• [Supplied material]:
>>>>

/-! ### Partitions, faults and spares (chapter 13) -/

/-- R286 to R288, R290, R292, Table 13-7: a watchdog that runs out, or a core's failed check, starts a partition reset with a record of the kind, the thread or command, the core and the two details that Table 13-7 gives. The start
writes the record first, with `RESET` and, for a counted kind, `COUNTED`, raises `ATTN_FAULT` and begins the reset; a fault of a partition that is resetting already writes its record without the two flags, raises the attention and starts nothing (R295). -/
def Obligations.WatchdogsFire : Prop :=
  (∀ (e : Env) (p ci : Nat) (s : State) (x : Ptn) (c : Ctx), alive (nodeOf e s) = true → getP (nodeOf e s) p = x → mget x.ctxs ci = some c → runsP x = true → (c.st = 2 ∨ c.st = 3 ∨ c.st = 4) → ctxHeld x ci = false →
    300000 * fld x.wdCfg 0 16 ≤ pctr (clkOf e s) p - c.since →
    exec (.threadWatchdog e p ci) s = .next (endsWith e s (startReset (clkOf e s) p
      { ctxRec (nodeOf e s) fkThreadHang ci c (if c.core < 64 then c.core else 0xFF) with d1 := c.progress, d2 := pctr (clkOf e s) p - c.since } none (count p .wdFired 1 (nodeOf e s))))) ∧
  (∀ (e : Env) (p core ci last : Nat) (s : State) (x : Ptn) (c : Ctx), alive (nodeOf e s) = true → getP (nodeOf e s) p = x → mget x.ctxs ci = some c → runsP x = true → c.st = 2 → c.core = core → core < 64 →
    x.ent.cores.getLsbD core = true → (∀ y ∈ x.ctxs, y.2.core = core → y.2.st = 2 → c.since ≤ y.2.since) → ((x.ctxs.filter (fun y => y.2.core == core)).map (fun y => y.2.since)).foldl max c.since = last →
    30000 * fld x.wdCfg 16 8 ≤ pctr (clkOf e s) p - last →
    exec (.coreWatchdog e p core ci) s = .next (endsWith e s (startReset (clkOf e s) p
      { ctxRec (nodeOf e s) fkCoreHang ci c core with d1 := pctr (clkOf e s) p - last, d2 := (x.ctxs.filter (fun y => y.2.st == 2 && (y.2.core == core || y.1 == ci))).length } none
      (countHang core (count p .wdFired 1 (nodeOf e s)))))) ∧
  (∀ (e : Env) (p : Nat) (q : QRef) (s : State) (x : Ptn) (y : Queue) (c : Cmd) (r : List Cmd), alive (nodeOf e s) = true → getP (nodeOf e s) p = x → getQ (nodeOf e s) q.fn q.qid = some y → q.qid ≠ 0 → (getFn (nodeOf e s) q.fn).map = some p →
    runsP x = true → x.st = .inService → y.cmds = c :: r → notWatched (nodeOf e s) p { fn := q.fn, qid := q.qid, serial := c.serial } c = false →
    max y.lastPost c.svcAt + 300000000 * fld x.wdCfg 24 8 ≤ x.svc →
    exec (.queueWatchdog e p q) s = .next (endsWith e s (startReset (clkOf e s) p
      { seq := 0, ctr := 0, kind := fkQueueHang, fn := q.fn, queue := q.qid, cid := c.cid, d1 := r.length + 1, d2 := (clkOf e s).node - c.at_
        thread := ((x.ctxs.find? (fun k => k.2.fn == q.fn && k.2.queue == q.qid && k.2.cid == c.cid)).map (·.1)).getD 0xFFFFFFFF } none (count p .wdFired 1 (nodeOf e s))))) ∧
  (∀ (e : Env) (p core k : Nat) (s : State), alive (nodeOf e s) = true → (getP (nodeOf e s) p).st ≠ .absent → (getP (nodeOf e s) p).st ≠ .withdrawn → 1 ≤ k → k ≤ 4 →
    exec (.coreFault e p core k true) s = .next (endsWith e s (startReset (clkOf e s) p { seq := 0, ctr := 0, kind := fkContextUe, d1 := k } none (nodeOf e s))) ∧
    (core < 64 → (getP (nodeOf e s) p).ent.cores.getLsbD core = true → exec (.coreFault e p core k false) s = .next (endsWith e s (startReset (clkOf e s) p
      { seq := 0, ctr := 0, kind := fkCoreFault, lcore := core, pcore := pcoreOf (nodeOf e s) core, d1 := k } none (countHang core (nodeOf e s)))))) ∧
  (∀ (clk : Clock) (p : Nat) (f : FaultRec) (w : Option Tok) (n : Node), p < 8 → (getP n p).run = none → (getP n p).pendReset = none → (getP n p).st ≠ .restoring → n.pwr.st ≠ .entering → (getP n p).pow = .on → fkCounted f.kind = true →
    startReset clk p f w n = beginReset clk p { kind := f.kind, trigger := pctr clk p, at_ := pctr clk p, lcore := f.lcore, counted := true, waiters := w.toList }
      (count p .resetsCounted 1 (raisePtn attnFault p (addFault clk p { f with reset := true, counted := true } n)))) ∧
  (∀ (clk : Clock) (p : Nat) (f : FaultRec) (w : Option Tok) (n : Node), ((getP n p).run.isSome = true ∨ (getP n p).st = .restoring) →
    startReset clk p f w n = raisePtn attnFault p (addFault clk p { f with reset := false, counted := false } n))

<<<<

• [Task item]: An exact, complete copy of the lines above from the one with "writes the record" through the one with "def Obligations.WatchdogsFire : Prop" is the whole answer.

• [Reply]:
writes the record first, with `RESET` and, for a counted kind, `COUNTED`, raises `ATTN_FAULT` and begins the reset; a fault of a partition that is resetting already writes its record without the two flags, raises the attention and starts nothing (R295). -/
def Obligations.WatchdogsFire : Prop :=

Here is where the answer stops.